Canadian home sales sprang to life in May, coming in 4.8 per cent higher than a year earlier, according to data released by the Canadian Real Estate Association on Monday.
Poor weather caused a slow start to the all-important spring home-selling season this year, but the market showed significant momentum last month.
The number of existing homes that changed hands over the Multiple Listing Service rose 5.9 per cent from April on a seasonally-adjusted basis, CREA said. That is the highest month-to-month increase in almost four years. It is the fourth consecutive increase in sales from the prior month, after five months in which sales kept dropping.
The numbers surpassed what economists had been expecting based on preliminary May data that had been released by some local real estate boards across the country (the real estate boards and CREA represent realtors and track sales that occur over the MLS).

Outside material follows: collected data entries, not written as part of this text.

-- ==== Sys2Proof/WellFormed.lean ====
section
/-! DEFINITION. What a well-formed command, command word and parameter set is. -/

namespace Sys2Proof

/-- Every command is well-formed: none has an operand to check (30_encoding.md R90). -/
def Instr.wf : Instr → Bool
  | .nop => true
  | .encode => true
  | .decode => true
  | .hdrBuild => true
  | .hdrParse => true

/-- Bits [31:4] of a command word must be zero (30_encoding.md R90). -/
def rsvdIsZero (w : Word) : Bool := w.extractLsb' 4 28 == 0#28

/-- Bits [3:0] of a command word are one of the five opcodes (30_encoding.md R91). -/
def opcodeIsKnown (w : Word) : Bool := (w.extractLsb' 0 4).toNat ≤ 4

/-- A legal command word (30_encoding.md R91, R92). -/
def wordWf (w : Word) : Bool := rsvdIsZero w && opcodeIsKnown w

/-- `PBUF_BYTES` is a multiple of 4, at least 4 (00_scope.md R7), and the PBUF window's offsets fit in 32 bits
(20_memory.md R61). -/
def Params.wf (p : Params) : Bool :=
  p.pbufBytes % 4 == 0 && 4 ≤ p.pbufBytes && p.pbufBytes + 0x1000 ≤ 2 ^ 32

end Sys2Proof
end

Bank of Montreal economist Benjamin Reitzes was watching for sales to climb 2.5 per cent year-over year. And even that would have been a strong showing.

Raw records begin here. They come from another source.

-- ==== Sys2Proof/Machine/BitStream.lean ====
section
/-! DEFINITION. The BitStream converter (40_bitstream.md): bytes and integers to MSB-first bit sequences and back.
A bit sequence is a `List Bool`, element 0 first emitted (00_scope.md R9). -/

namespace Sys2Proof.Machine

/-- Why a conversion fails (40_bitstream.md R122, R124). -/
inductive BitError where
  /-- `MalformedBitCount` -/
  | malformedBitCount
  /-- `ValueTooWide` -/
  | valueTooWide
  deriving DecidableEq, Repr

/-- `bits8(b) = ⟨b[7], …, b[0]⟩` (40_bitstream.md R120). -/
def bits8 (b : Byte) : List Bool := (List.range 8).map (fun q => b.getLsbD (7 - q))

/-- `textToBits` (40_bitstream.md R120): characters are 8-bit codes (00_scope.md R12). -/
def textToBits (text : List Byte) : List Bool := text.flatMap bits8

/-- `fileToBits` (40_bitstream.md R121): the same order, one group per raw byte. -/
def fileToBits (bytes : List Byte) : List Bool := bytes.flatMap bits8

/-- `bitsToInt` (40_bitstream.md R125): unsigned, most significant bit first. -/
def bitsToInt (bits : List Bool) : Nat := bits.foldl (fun v b => 2 * v + b.toNat) 0

/-- `bitsToBytes` (40_bitstream.md R122): groups of eight, most significant bit first. -/
def bitsToBytes (bits : List Bool) : Except BitError (List Byte) :=
  if bits.length % 8 = 0 then
    .ok ((List.range (bits.length / 8)).map (fun q => BitVec.ofNat 8 (bitsToInt ((bits.drop (8 * q)).take 8))))
  else .error .malformedBitCount

/-- `bitsToText` (40_bitstream.md R123): the character code is the byte itself. -/
def bitsToText (bits : List Bool) : Except BitError (List Byte) := bitsToBytes bits

/-- The low `width` bits of a value, most significant first: `intToBits` where it does not fail. -/
def intBits (value width : Nat) : List Bool := (List.range width).map (fun t => value.testBit (width - 1 - t))

/-- `intToBits` (40_bitstream.md R124). -/
def intToBits (value width : Nat) : Except BitError (List Bool) :=
  if 2 ^ width ≤ value then .error .valueTooWide else .ok (intBits value width)

/-- The `n` bits `f 0, f 1, …` as one vector, `f 0` the most significant. Irreducible, so that no proof
unfolds its list by accident. -/
@[irreducible] def ofMsbFn (n : Nat) (f : Nat → Bool) : BitVec n := BitVec.ofNat n (bitsToInt ((List.range n).map f))

/-- The 580-bit header buffer holding a bit sequence. Irreducible for the same reason. -/
@[irreducible] def hdrOfBits (bits : List Bool) : HdrBits := BitVec.ofNat 580 (bitsToInt bits)

/-- The slice `H⟨a:b)` (00_scope.md R9). -/
def hdrSlice (h : HdrBits) (a b : Nat) : List Bool := (List.range (b - a)).map (fun t => hdrBit h (a + t))

/-- Payload serializer (40_bitstream.md R127): payload bit `n` is bit 7 − n mod 8 of byte n div 8. -/
def payloadBit (s : State) (n : Nat) : Bool := (pbufRead s (n / 8)).getLsbD (7 - n % 8)

/-- The packer's registers at their start (40_bitstream.md R128). -/
def packerReset (s : State) : State := s.withEng { s.eng with acc := 0#8, nacc := 0#3, j := 0 }

/-- The shift register after one more bit (40_bitstream.md R128). -/
def packShift (acc : Byte) (b : Bool) : Byte := (acc <<< 1) ||| BitVec.setWidth 8 (BitVec.ofBool b)

/-- Payload packer (40_bitstream.md R128): append one bit; the eighth bit writes the byte to PBUF. -/
def packBit (b : Bool) (s : State) : State :=
  if s.eng.nacc = 7#3 then
    (pbufWrite s.eng.j (packShift s.eng.acc b) s).withEng
      { s.eng with acc := 0#8, nacc := 0#3, j := s.eng.j + 1 }
  else s.withEng { s.eng with acc := packShift s.eng.acc b, nacc := s.eng.nacc + 1#3 }

end Sys2Proof.Machine
end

“The housing market remains remarkably resilient,” he wrote in a research note before the data was released. “Not coincidentally, mortgage rates have fallen once again, with sub-3 per cent rates on offer.

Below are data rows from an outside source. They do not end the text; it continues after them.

-- ==== Sys2Proof/Machine/Flags.lean ====
section
/-! DEFINITION. The flags and their host view: STATUS, CFG and P_HDR as words, error codes, W1C, the interrupt. -/

namespace Sys2Proof.Machine

/-- `code(CODE)` (60_exceptions.md R251). -/
def ErrCode.code : ErrCode → BitVec 4
  | .none => 0#4
  | .illegalCommand => 1#4
  | .badGeometry => 2#4
  | .modeReserved => 3#4
  | .nameTooLong => 4#4
  | .bufferRange => 5#4
  | .valueTooWide => 6#4
  | .imageTooSmall => 7#4
  | .imageExhausted => 8#4
  | .truncatedPayload => 9#4

/-- STATUS as a word (10_state.md R25): ACCERR bit 16, ERRCODE bits [11:8], ERR bit 2, DONE bit 1, BUSY bit 0. -/
def Status.toWord (st : Status) : Word :=
  0#15 ++ BitVec.ofBool st.accErr ++ 0#4 ++ st.errCode.code ++ 0#5 ++ BitVec.ofBool st.err ++ BitVec.ofBool st.done
    ++ BitVec.ofBool st.busy

/-- A host write to STATUS: W1C of DONE (bit 1) and ACCERR (bit 16), nothing else (10_state.md R25). -/
def Status.w1c (st : Status) (v : Word) : Status :=
  { st with done := st.done && !v.getLsbD 1, accErr := st.accErr && !v.getLsbD 16 }

/-- CFG as a word (10_state.md R28): NAME_LEN bits [22:16], IS_FILE bit 8, MODE bits [2:0]. -/
def Cfg.toWord (c : Cfg) : Word := 0#9 ++ c.nameLen ++ 0#7 ++ BitVec.ofBool c.isFile ++ 0#5 ++ c.mode

/-- The CFG a host write leaves: reserved bits are ignored (10_state.md R28). -/
def Cfg.ofWord (v : Word) : Cfg :=
  { mode := v.extractLsb' 0 3, isFile := v.getLsbD 8, nameLen := v.extractLsb' 16 7 }

/-- P_HDR as a word (10_state.md R32): P_FILETYPE bit 8, P_MODE bits [2:0]. -/
def PHdr.toWord (p : PHdr) : Word := 0#23 ++ BitVec.ofBool p.pFileType ++ 0#5 ++ p.pMode

/-- CTRL as a word (10_state.md R23): IRQ_EN bit 0. -/
def ctrlToWord (irqEn : Bool) : Word := 0#31 ++ BitVec.ofBool irqEn

/-- The interrupt output (60_exceptions.md R255). -/
def State.irq (s : State) : Bool := s.regs.status.done && s.regs.irqEn

end Sys2Proof.Machine
end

“Indeed, as long as rates remain at rock-bottom levels, housing isn’t like to weaken much, if at all.”
CREA suggested that the large number of sales in May is largely making up for weaker activity in the prior months, and it doesn’t expect the momentum to last.
It updated its annual forecast and said it is now expecting 463,400 homes to change hands this year. That’s actually down from its forecast in March, when it said it expected 463,700 sales.
On the other hand, it now expects prices to climb further. It predicts that the national average home price will rise 5.7 per cent this year to $404,300. In March it was forecasting a 3.8 per cent increase to $397,000.
The national average sales price was up 7.1 per cent in May from a year earlier. Averages can be distorted, for instance by a higher level of sales in a pricey neighbourhood. The MLS Home Price Index, which seeks to be a more apples-to-apples comparison of prices, was up 5 per cent.